Он смотрит в мои бумаги, переворачивает страницу, еще одну, хмурится. Его глаза бегают из стороны в сторону, пока он читает. Он поворачивается к Подбородку.

– Здесь всегда применяют такой уровень седации?

– К этой пациентке – да, – произносит она с придыханием. Я ей не нравлюсь. Никому из них я не нравлюсь, потому что пыталась убить Уомака, а может, потому что мне это не удалось.

– Тогда остается только удивляться, как пациентка стоит без посторонней помощи, про память я уже молчу.

– У этой кошмары начнутся, доктор, если мы не дадим ей достаточно лекарств.

– Ясно. – Доктор поворачивается ко мне. – Что ж, уменьшим дозу и посмотрим, что из этого выйдет. – Он достает из кармана книгу и протягивает мне. Это тетрадь с цветами на обложке. Она новая и чистая, и никто в ней еще не писал. – Я бы хотел, чтобы вы записали все, что помните о своем прошлом, – абсолютно все.
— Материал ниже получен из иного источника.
/-- Allocates a slot of a pool for a command, evicting a victim where none is free; a chain of evictions ends after at most four
moves (R208, R217). -/
def Body.alloc : Nat → Body → Flight → Nat → (Nat → Nat → Nat → Bool) → Got × Body
  | 0, b, _, _, _ => (.full, b)
  | fuel + 1, b, fl, k, ex =>
    match b.pool k with
    | none => (.full, b)
    | some p =>
      match b.crates.reserved.find? fun r => decide (r.1 = fl.uid ∧ r.2.1 = k) with
      | some r =>
        if r.2.2 ∈ p.quar then (.wait, b)
        else
          let b := { b with crates.reserved := b.crates.reserved.filter fun x => decide (x ≠ r) }
          (.slot r.2.2, b.takeSlot k p r.2.2)
      | none =>
        match (b.freeSlots k p).head? with
        | some i => (.slot i, b.takeSlot k p i)
        | none =>
          match b.crateVictim fl.slot p ex with
          | none => (.full, b)
          | some (mi, s, n, e) =>
            match b.crateMap mi, p.index e.slot with
            | some m, some i =>
              match b.nextPool m k with
              | none => (((b.dropEntry m s n).releaseSlot m e.slot).crateTally fl.slot Fld.hmCrateTallyDropP).claimVictim fl.uid k i
              | some k2 =>
                match Body.alloc fuel b fl k2 ex with
                | (.slot j, b) =>
                  match b.pool k2 with
                  | none => (.full, b)
                  | some p2 =>
                    let (ecc, b) := b.copyCrate fl e.slot (p2.addr j)
                    if ecc then (.bad, b.releaseSlot m (p2.addr j))
                    else
                      let b := ((b.placeEntry m s n k2 j).releaseSlot m e.slot).crateTally fl.slot Fld.hmCrateTallyEvict
                      b.claimVictim fl.uid k i
                | other => other
            | _, _ => (.full, b)

/-- An allocation for a command; `ex` excludes Crates from eviction. -/
def Body.allocFor (b : Body) (fl : Flight) (k : Nat) (ex : Nat → Nat → Nat → Bool := fun _ _ _ => false) : Got × Body :=
  b.alloc 5 fl k ex

/-! ### CRATE_MAP (R209-R211, R223) -/

/-- The map that a CRATE_MAP descriptor describes, but for its table, and the fields clamped. -/
def mapOf (c : Cmd) (slot : Nat) : CrateMap × Nat :=
  let ml := c.f 2 21 0
  let l := max 1 (min 2097152 ml)
  ({ slot := slot, fmt := c.f 1 16 15, hd := c.f 1 18 17, mask := c.b 1 19, prio := c.f 1 23 20, flush := c.f 1 25 24,
     nstream := c.f 1 47 32 + 1, table := 0, maxlen := l,
     pools := (List.range 4).map fun i => let k := c.f 3 (8 * i + 7) (8 * i); if k = 0xFF then 0xFFFF else k }, diff l ml)

/-- The conditions on a map's pools at open (R210). -/
def Body.poolsOk (b : Body) (m : CrateMap) : Bool :=
  let ps := (m.pools.filter fun k => decide (k ≠ 0xFFFF)).map b.pool
  let places := ps.map fun p => (p.map fun x => x.place).getD 0
  (ps.all fun p => decide (p.map (fun x => x.slot) = some m.slot)) &&
    ((places.zip places.tail).all fun z => decide (z.1 < z.2)) &&
    (match b.mapPool m 0 with
      | some k => match b.pool k with
        | some p => decide (p.place ≤ 3)
        | none => false
      | none => false) &&
    (b.mapPool m m.flush).isSome

/-- A fresh table: every entry NONE with the map's PRIO, every stream record zero (R211). -/
def Body.freshTable (b : Body) (fl : Flight) (m : CrateMap) : Body :=
  let b := b.tierTraffic fl.slot m.table m.bytes true 11
  b.store m.table (List.replicate (16 * m.nstream) 0 ++ (List.replicate (m.nstream * m.nc) (leBytes 8 (m.prio * 2 ^ 56))).flatten)

/-- An entry as RESUME takes it (R223). -/
def Body.resumeEntry (b : Body) (m : CrateMap) (s n : Nat) : Body :=
  let e := b.crateEnt m s n
  if (2 ≤ e.state ∧ e.state ≤ 5) ∨ e.state = 7 then
    if b.slotGood m e.slot then
      match b.slotOfMap m e.slot with
      | some (k, _) =>
        match b.pool k with
        | some p => if p.state = e.state then b else b.setCrateEnt m s n { e with state := p.state }
        | none => b.dropEntry m s n
      | none => b.dropEntry m s n
    else b.dropEntry m s n
  else if e.state = 8 then b.dropEntry m s n
  else b
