/-- RDMA_READ (R394). -/
def execRdmaRead (qp : Fin 512) (va rkey len : Nat) (ce : Bool) (s : State) : Host.Outcome State Fault Refusal :=
  s.onBody fun b =>
    if len > 2 ^ 31 then (if b.netUp ∧ b.qpReady qp then b.answer qp .roceNak [1] else b)
    else if (windowOf va).isSome ∧ b.netUp ∧ b.qpReady qp then
      (b.ceMarked qp ce).windowRefused { qp := qp, va := va, rkey := rkey, data := [] } (((windowOf va).map (·.1)).getD 0)
    else b.hostReq qp va rkey (.read len) ce

/-- FETCH_AND_ADD (R394). -/
def execFetchAndAdd (qp : Fin 512) (va rkey : Nat) (v : Word) (ce : Bool) (s : State) : Host.Outcome State Fault Refusal :=
  s.onBody fun b =>
    if (windowOf va).isSome ∧ b.netUp ∧ b.qpReady qp then
      (b.ceMarked qp ce).windowRefused { qp := qp, va := va, rkey := rkey, data := [] } (((windowOf va).map (·.1)).getD 0)
    else b.hostReq qp va rkey (.fetchAdd v) ce

/-- UNSUPPORTED_REQUEST (R384): NAK Invalid Request. -/
def execUnsupportedRequest (qp : Fin 512) (s : State) : Host.Outcome State Fault Refusal :=
  s.onBody fun b => if b.netUp ∧ b.qpReady qp then b.answer qp .roceNak [1] else b

/-! ### What the module has sent (R384, R388) -/

/-- The last PSN of a message the module sent. -/
def lastPsn (q : Qp) (m : Msg) : Nat := (m.nums.getD 1 0 + packets m.data.length q.mtu - 1) % 2 ^ 24

/-- A PSN is at or before another, within half of the space of 24 bits. -/
def psnLe (a c : Nat) : Bool := decide ((c + 2 ^ 24 - a) % 2 ^ 24 < 2 ^ 23)

/-- Messages up to a PSN are acknowledged, the telemetry push among them (R384, R462). -/
def Body.acked (b : Body) (k psn : Nat) : Body :=
  let b := b.updQp k fun q => { q with unacked := q.unacked.filter fun m => !psnLe (lastPsn q m) psn }
  let t := b.tele.push
  if t.qp = k ∧ ¬ t.acked ∧ t.uid = none ∧ ¬ ((b.qp k).unacked.any fun m => decide (m.nums.getD 2 0 = t.va ∨ m.nums.getD 2 0 = t.va + 24)) then
    { b with tele.push.acked := true }.bump .hmTelStat Fld.hmTelStatPushes 1
  else b

/-- Sends again every message not acknowledged. -/
def Body.qpResend (b : Body) (k : Nat) : Body := (b.qp k).unacked.foldl (fun b m => b.send m) b

/-- A retry: once RETRY are exhausted the QP enters ERROR (R388). -/
def Body.retry (b : Body) (k d1 : Nat) : Body :=
  if (b.qp k).tries < (b.qp k).retry then (b.updQp k fun q => { q with tries := q.tries + 1 }).qpResend k
  else b.qpError k d1

/-- ROCE_ACK (R384). -/
def execRoceAck (qp : Fin 512) (psn : Nat) (s : State) : Host.Outcome State Fault Refusal :=
  s.onBody fun b =>
    if b.qpReady qp then (b.updQp qp fun q => { q with tries := 0 }).acked qp (psn % 2 ^ 24) else b

/-- ROCE_NAK (R384, R388): a sequence error (AETH syndrome 0x60; log entry 43) acknowledges what came before its PSN and resends the
rest; any other, an RNR among them, puts the QP in ERROR. -/
def execRoceNak (qp : Fin 512) (psn syndrome : Nat) (s : State) : Host.Outcome State Fault Refusal :=
  s.onBody fun b =>
    if ¬ b.qpReady qp then b
    else if syndrome = 0x60 then (b.acked qp ((psn + 2 ^ 24 - 1) % 2 ^ 24)).retry qp 0xFF
    else b.qpError qp syndrome

/-- ROCE_ACK_TIMEOUT (R384). -/
def execRoceAckTimeout (qp : Fin 512) (s : State) : Host.Outcome State Fault Refusal :=
  s.onBody fun b => if b.qpReady qp ∧ (b.qp qp).unacked ≠ [] then b.retry qp 0xFF else b

/-! ### Rate control (R386; log entry 43) -/

/-- The least rate a CNP leaves, in Mb/s. -/
def rateMin : Nat := 100

/-- CNP (R386). -/
def execCnp (qp : Fin 512) (s : State) : Host.Outcome State Fault Refusal :=
  s.onBody fun b =>
    if ¬ b.qpReady qp then b
    else
      let q := b.qp qp
      let rc := b.getF (.epQpStat qp) Fld.epQpStatRate
      let rc' := q.held (max (rc * (2 ^ 33 - q.alpha) / 2 ^ 33) rateMin)
      let b := b.bump (.epPortStat (b.getF (.epQpStat qp) Fld.epQpStatSubport)) Fld.epPortStatCnpRx 1
      (b.updQp qp fun q => { q with rt := rc, alpha := (15 * q.alpha + 2 ^ 32) / 16, steps := 0 }).setF
        (.epQpStat qp) Fld.epQpStatRate rc'

/-- ALPHA_DECAY (R386). -/
def execAlphaDecay (qp : Fin 512) (s : State) : Host.Outcome State Fault Refusal :=
  s.onBody fun b => if b.qpReady qp then b.updQp qp fun q => { q with alpha := 15 * q.alpha / 16 } else b

/-- RATE_INCREASE (R386): from the sixth step without a CNP the target rises by 40 Mb/s, up to the sub-port rate. -/
def execRateIncrease (qp : Fin 512) (s : State) : Host.Outcome State Fault Refusal :=
  s.onBody fun b =>
    if ¬ b.qpReady qp then b
    else
      let q := b.qp qp
      let top := b.portRate (b.getF (.epQpStat qp) Fld.epQpStatSubport)
      let rt := if q.steps + 1 ≥ 6 then max q.rt (min (q.rt + 40) top) else q.rt
      let rc := (b.getF (.epQpStat qp) Fld.epQpStatRate + rt) / 2
      (b.updQp qp fun q => { q with rt := rt, steps := q.steps + 1 }).setF (.epQpStat qp) Fld.epQpStatRate (q.held rc)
Может пригодиться даже самая незначительная деталь.

Он и понятия не имеет, как легко мысли вылетают у меня из головы, но я все равно киваю.

– Держите тетрадь при себе, чтобы она всегда была под рукой на случай, если вдруг что-то вспомнится.

И передает мне наточенный карандаш. Мне не удается скрыть удивление – обычно острые предметы под запретом. Я перевожу взгляд на Подбородок. Она тоже это заметила, но ничего не говорит из страха возразить доктору. Я прикрываю карандаш тетрадью, пряча подальше от чужих глаз. Может, она и забудет о нем.

Доктор хмурится.

– Вы умеете писать?

– Мой отец был учителем.

– Вы помните своего отца? – вырывается у него.

– Нет. – Не знаю, почему это сказала. Откуда вообще взялись эти слова? – Может быть, это неправда.

Он поджимает губы.

– И все же хотел бы узнать, что вы помните о прошлом, будь то правда или нет.

– Я не могу ничего вспомнить.

Он обводит комнату взглядом и слабо улыбается.

– На вашем месте я бы не был так в этом уверен. – Он еще раз смотрит вокруг себя и перестает улыбаться. – Можете лечь и закрыть глаза?

Я делаю, как он говорит. Эти врачи всегда выдумывают какие-нибудь уловки, чтобы заставить меня признаться в преступлениях, о которых я ничего не помню. Что бы я ни совершила, все это уже в прошлом. Его уже поглотила тьма, порожденная гниющими в моей голове секретами. Ничего им не удастся найти, как бы они ни старались. Даже лучшим врачам не под силу найти то, чего уже нет.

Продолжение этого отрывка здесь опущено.